2.13. Discontinuous B-cell epitope prediction in final MEV construct. ElliPro (http://tools.iedb.org/ellipro/) server  was employed to predict conformational B-cell epitopes from the validated 3D structure. ElliPro is a new web-tool for predicting antibody epitopes based on the geometrical properties of protein structure. ElliPro considers a score to each output epitope defined as a PI (Protrusion Index) value averaged over epitope residues. In the method, the protein's 3D shape is approximated by several ellipsoids; thus, the ellipsoid with PI = 0.9 would include within 90% of the protein residues, with 10% of the protein residues being outside of the ellipsoid.

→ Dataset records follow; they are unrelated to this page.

-- ==== Sys2Proof/Laws/PerInstr.lean ====
section
/-! SUPPORT. Facts about every instruction as syntax, one lemma per constructor. -/

namespace Sys2Proof.Laws

theorem regOk_val (r : RegIdx) : WordFormat.regOk r.val = true := by
  exact decide_eq_true r.isLt

theorem immOk_toNat (i : Imm16) : WordFormat.immOk i.toNat = true := by
  exact decide_eq_true i.isLt

theorem targetOk_toNat (t : Target) : WordFormat.targetOk t.toNat = true := by
  exact decide_eq_true t.isLt

theorem wellFormed_rFormat (rs rt rd : RegIdx) (funct : Nat) (h : WordFormat.codeOk funct = true) :
    (WordFormat.rFormat rs rt rd funct).wellFormed = true := by
  simp [WordFormat.wellFormed, regOk_val, h]

theorem wellFormed_iFormat (op : Nat) (rs rt : RegIdx) (imm : Imm16) (h : WordFormat.codeOk op = true) :
    (WordFormat.iFormat op rs rt imm.toNat).wellFormed = true := by
  simp [WordFormat.wellFormed, regOk_val, immOk_toNat, h]

end Sys2Proof.Laws

/-! ## Every field of the instruction's format is within its width (R74) -/

namespace Sys2Proof.Laws.FormatWellFormed

/-- Every field of the instruction's format is within its width. -/
def Statement (i : Instr) : Prop := i.format.wellFormed = true

theorem add (rd rs rt : RegIdx) : Statement (.add rd rs rt) := wellFormed_rFormat rs rt rd _ rfl
theorem addu (rd rs rt : RegIdx) : Statement (.addu rd rs rt) := wellFormed_rFormat rs rt rd _ rfl
theorem sub (rd rs rt : RegIdx) : Statement (.sub rd rs rt) := wellFormed_rFormat rs rt rd _ rfl
theorem subu (rd rs rt : RegIdx) : Statement (.subu rd rs rt) := wellFormed_rFormat rs rt rd _ rfl
theorem and (rd rs rt : RegIdx) : Statement (.and rd rs rt) := wellFormed_rFormat rs rt rd _ rfl
theorem or (rd rs rt : RegIdx) : Statement (.or rd rs rt) := wellFormed_rFormat rs rt rd _ rfl
theorem xor (rd rs rt : RegIdx) : Statement (.xor rd rs rt) := wellFormed_rFormat rs rt rd _ rfl
theorem nor (rd rs rt : RegIdx) : Statement (.nor rd rs rt) := wellFormed_rFormat rs rt rd _ rfl
theorem j (target : Target) : Statement (.j target) := targetOk_toNat target
theorem beq (rs rt : RegIdx) (imm : Imm16) : Statement (.beq rs rt imm) := wellFormed_iFormat _ rs rt imm rfl
theorem bne (rs rt : RegIdx) (imm : Imm16) : Statement (.bne rs rt imm) := wellFormed_iFormat _ rs rt imm rfl
theorem addi (rt rs : RegIdx) (imm : Imm16) : Statement (.addi rt rs imm) := wellFormed_iFormat _ rs rt imm rfl
theorem addiu (rt rs : RegIdx) (imm : Imm16) : Statement (.addiu rt rs imm) := wellFormed_iFormat _ rs rt imm rfl
theorem andi (rt rs : RegIdx) (imm : Imm16) : Statement (.andi rt rs imm) := wellFormed_iFormat _ rs rt imm rfl
theorem ori (rt rs : RegIdx) (imm : Imm16) : Statement (.ori rt rs imm) := wellFormed_iFormat _ rs rt imm rfl
theorem xori (rt rs : RegIdx) (imm : Imm16) : Statement (.xori rt rs imm) := wellFormed_iFormat _ rs rt imm rfl
theorem lw (rt : RegIdx) (imm : Imm16) (rs : RegIdx) : Statement (.lw rt imm rs) := wellFormed_iFormat _ rs rt imm rfl
theorem sw (rt : RegIdx) (imm : Imm16) (rs : RegIdx) : Statement (.sw rt imm rs) := wellFormed_iFormat _ rs rt imm rfl
theorem halt : Statement .halt := rfl
theorem empty : Statement .empty := rfl

end Sys2Proof.Laws.FormatWellFormed
end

2.14. Molecular docking of designed vaccine with TLR-5 receptor. The interaction patterns of the final MEV construct as a ligand with the TLR5 receptor (PDB ID: 3J0A) were analyzed by using ClusPro 2.0 server (https://cluspro.org) . ClusPro is a web-based server for the direct docking of two interacting proteins. Three computational steps including (1) rigid-body docking, (2) RMSD based clustering of the 1000 lowest energy structures, and (3) the removal of steric clashes by energy minimization performs using ClusPro software.

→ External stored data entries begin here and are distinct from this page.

-- ==== Sys2Proof/Tests/Slice0.lean ====
section
/-! SUPPORT. The model's own tests: expected values are taken from spec/95_test_vectors.md and from the worked examples of
the rules, never from the model; and one witness for the hypotheses of every statement that has any. -/

namespace Sys2Proof.Tests

open Sys2Proof Sys2Proof.Machine

/-! ## Helpers -/

/-- A loaded core whose next word, at index `c`, is `w`, with the given registers. -/
def loadedAt (c : Nat) (w : Word) (regs : List (RegIdx × Word)) : State :=
  regs.foldl (fun s r => s.writeReg r.1 r.2)
    { State.reset with run := .loaded, pc := BitVec.ofNat 32 c, imem := Memory.ofWords c [w] }

/-- The state after one step. -/
def after (s : State) : Option State :=
  match step s with
  | .next t => some t
  | .fault _ => none
  | .refused _ => none

/-- One register, the outcome and OVF after one step. -/
def result (r : RegIdx) (s : State) : Option (Word × Option StepOutcome × Bool) :=
  (after s).map fun t => (t.readReg r, t.outcome, t.ovf)

/-- `pc`, the run-state and the outcome after one step. -/
def control (s : State) : Option (Word × RunState × Option StepOutcome) :=
  (after s).map fun t => (t.pc, t.run, t.outcome)

/-- One data word, the outcome and OVF after one step. -/
def stored (a : Nat) (s : State) : Option (Word × Option StepOutcome × Bool) :=
  (after s).map fun t => (t.readData a, t.outcome, t.ovf)

/-! ## Well-formedness: an ill-formed term for each check (30_encoding.md R74) -/

theorem test_rFormat_rs_is_checked : (WordFormat.rFormat 32 0 0 0x20).wellFormed = false := by decide
theorem test_rFormat_rt_is_checked : (WordFormat.rFormat 0 32 0 0x20).wellFormed = false := by decide
theorem test_rFormat_rd_is_checked : (WordFormat.rFormat 0 0 32 0x20).wellFormed = false := by decide
theorem test_rFormat_funct_is_checked : (WordFormat.rFormat 0 0 0 64).wellFormed = false := by decide
theorem test_iFormat_op_is_checked : (WordFormat.iFormat 64 0 0 0).wellFormed = false := by decide
theorem test_iFormat_rs_is_checked : (WordFormat.iFormat 0x08 32 0 0).wellFormed = false := by decide
theorem test_iFormat_rt_is_checked : (WordFormat.iFormat 0x08 0 32 0).wellFormed = false := by decide
theorem test_iFormat_imm_is_checked : (WordFormat.iFormat 0x08 0 0 65536).wellFormed = false := by decide
theorem test_jFormat_target_is_checked : (WordFormat.jFormat 67108864).wellFormed = false := by decide
theorem test_sentinel_is_checked : (WordFormat.sentinel 4294967296).wellFormed = false := by decide
theorem test_wellFormed_accepts_the_largest_fields :
    (WordFormat.rFormat 31 31 31 63).wellFormed = true ∧ (WordFormat.iFormat 63 31 31 65535).wellFormed = true ∧
      (WordFormat.jFormat 67108863).wellFormed = true ∧ (WordFormat.sentinel 4294967295).wellFormed = true := by decide

/-! ## Decoding: every constructor, its word written out field by field from R66 (operands of 95_test_vectors.md S1) -/

theorem test_decode_add :
    decode (0b000000#6 ++ 0b00001#5 ++ 0b00010#5 ++ 0b00011#5 ++ 0b00000#5 ++ 0b100000#6) = .ok (.add 3 1 2) := by decide
theorem test_decode_addu :
    decode (0b000000#6 ++ 0b00010#5 ++ 0b00011#5 ++ 0b00001#5 ++ 0b00000#5 ++ 0b100001#6) = .ok (.addu 1 2 3) := by decide
theorem test_decode_sub :
    decode (0b000000#6 ++ 0b00001#5 ++ 0b00010#5 ++ 0b00011#5 ++ 0b00000#5 ++ 0b100010#6) = .ok (.sub 3 1 2) := by decide
theorem test_decode_subu :
    decode (0b000000#6 ++ 0b00001#5 ++ 0b00010#5 ++ 0b00011#5 ++ 0b00000#5 ++ 0b100011#6) = .ok (.subu 3 1 2) := by decide
theorem test_decode_and :
    decode (0b000000#6 ++ 0b00001#5 ++ 0b00010#5 ++ 0b00011#5 ++ 0b00000#5 ++ 0b100100#6) = .ok (.and 3 1 2) := by decide
theorem test_decode_or :
    decode (0b000000#6 ++ 0b00001#5 ++ 0b00010#5 ++ 0b00011#5 ++ 0b00000#5 ++ 0b100101#6) = .ok (.or 3 1 2) := by decide
theorem test_decode_xor :
    decode (0b000000#6 ++ 0b00001#5 ++ 0b00010#5 ++ 0b00011#5 ++ 0b00000#5 ++ 0b100110#6) = .ok (.xor 3 1 2) := by decide
theorem test_decode_nor :
    decode (0b000000#6 ++ 0b11110#5 ++ 0b11101#5 ++ 0b11111#5 ++ 0b00000#5 ++ 0b100111#6) = .ok (.nor 31 30 29) := by decide
theorem test_decode_j :
    decode (0b000010#6 ++ 0b11111111111111111111111111#26) = .ok (.j 0x3FFFFFF#26) := by decide
theorem test_decode_beq :
    decode (0b000100#6 ++ 0b00011#5 ++ 0b00100#5 ++ 0b1111111111111100#16) = .ok (.beq 3 4 0xFFFC#16) := by decide
theorem test_decode_bne :
    decode (0b000101#6 ++ 0b00001#5 ++ 0b00000#5 ++ 0b1111111111111101#16) = .ok (.bne 1 0 0xFFFD#16) := by decide
theorem test_decode_addi :
    decode (0b001000#6 ++ 0b00000#5 ++ 0b00001#5 ++ 0b0000000000000101#16) = .ok (.addi 1 0 0x0005#16) := by decide
theorem test_decode_addiu :
    decode (0b001001#6 ++ 0b00000#5 ++ 0b00001#5 ++ 0b1111111111111000#16) = .ok (.addiu 1 0 0xFFF8#16) := by decide
theorem test_decode_andi :
    decode (0b001100#6 ++ 0b00010#5 ++ 0b00011#5 ++ 0b1111111100000000#16) = .ok (.andi 3 2 0xFF00#16) := by decide
theorem test_decode_ori :
    decode (0b001101#6 ++ 0b00010#5 ++ 0b00011#5 ++ 0b1000000000000000#16) = .ok (.ori 3 2 0x8000#16) := by decide
theorem test_decode_xori :
    decode (0b001110#6 ++ 0b00100#5 ++ 0b00101#5 ++ 0b1111111111111111#16) = .ok (.xori 5 4 0xFFFF#16) := by decide
theorem test_decode_lw :
    decode (0b100011#6 ++ 0b00001#5 ++ 0b00100#5 ++ 0b0000000000000000#16) = .ok (.lw 4 0x0000#16 1) := by decide
theorem test_decode_sw :
    decode (0b101011#6 ++ 0b00001#5 ++ 0b00011#5 ++ 0b0000000000000000#16) = .ok (.sw 3 0x0000#16 1) := by decide
theorem test_decode_halt : decode (0b11111111111111111111111111111111#32) = .ok .halt := by decide
theorem test_decode_empty : decode (0b00000000000000000000000000000000#32) = .ok .empty := by decide
/-- 95_test_vectors.md 2.1: bits 10 to 6 all ones. -/
theorem test_decode_ignores_bits_10_to_6 : decode 0x00221FE0#32 = .ok (.add 3 1 2) := by decide
/-- 95_test_vectors.md 2.6: one below ADD, one above NOR, and the neighbours of both sentinels. -/
theorem test_decode_rejects_unknown_functions :
    decode 0x0000001F#32 = .error (.unknownFunction 0x1F#6) ∧ decode 0x00000028#32 = .error (.unknownFunction 0x28#6) ∧
      decode 0x00000040#32 = .error (.unknownFunction 0x00#6) := by decide
theorem test_decode_rejects_unknown_opcodes :
    decode 0x04000000#32 = .error (.unknownOpcode 0x01#6) ∧ decode 0x3C011234#32 = .error (.unknownOpcode 0x0F#6) ∧
      decode 0xFFFFFFFE#32 = .error (.unknownOpcode 0x3F#6) := by decide
/-- 95_test_vectors.md S1: the words of the assembly column. -/
theorem test_encode_gives_the_words_of_S1 :
    encode (.addu 1 2 3) = 0x00430821#32 ∧ encode (.j 8#26) = 0x08000008#32 ∧
      encode (.bne 1 0 0xFFFD#16) = 0x1420FFFD#32 ∧ encode (.sw 3 0x0000#16 1) = 0xAC230000#32 ∧
      encode .halt = 0xFFFFFFFF#32 := by decide
theorem test_decodeTableWord : decodeTableWord 32 0x20010005 = some (.addi 1 0 0x0005#16) := by decide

2.15. Fast simulations of flexibility of the docked vaccine complex. The CABS-flex webserver was used for fast simulations of the TLR5 designed complex vaccine flexibility. A protein structure in the PDB format is the only data needed for input (or a protein PDB code). Here, as the input for the quick flexibility simulation, the selected docked TLR5-vaccine complex was used. Protein flexibility, contact map and root-mean-square fluctuations (RMSFs) of atoms within a protein complex are provided on this server. RMSF simulation of all amino acid residues in a given protein is shown by the CABS-flex server in a nanosecond duration .
2.16. In silico cloning and codon optimization of MEV construct. The Java Codon Adaptation Tool (JCat) (http://www.prodoric.de/JCat)  was used for codon optimization and reverse translation of the MEV construct sequence to express the MEV in a suitable expression vector. Here, an E. coli (strain K12) host was selected to express the final MEV sequence, and other options such as rho-independent transcription termination, prokaryote ribosome binding site, and restriction enzyme cleavage sites were included. To ensure the high-level protein expression, two JCat output indexes include the codon adaptation index (CAI), and percentage GC content can be used. CAI supply data on codon usage biases; the CAI score is optimal at 1.0, but a score above 0.8 (> 0.8) is also good. Usually, the optimal GC content range between 30–70% is favorable effects on translational and transcriptional efficiencies. Also, to clone the final MEV sequence in E. coli pET-28a (+) vector, two restriction enzyme sites containing XhoI and NcoI were included at N and C-terminals of the target sequence, respectively. The optimized MEV sequence (with restriction sites) was inserted into the pET-28a (+) vector using the SnapGene tool to certify MEV expression.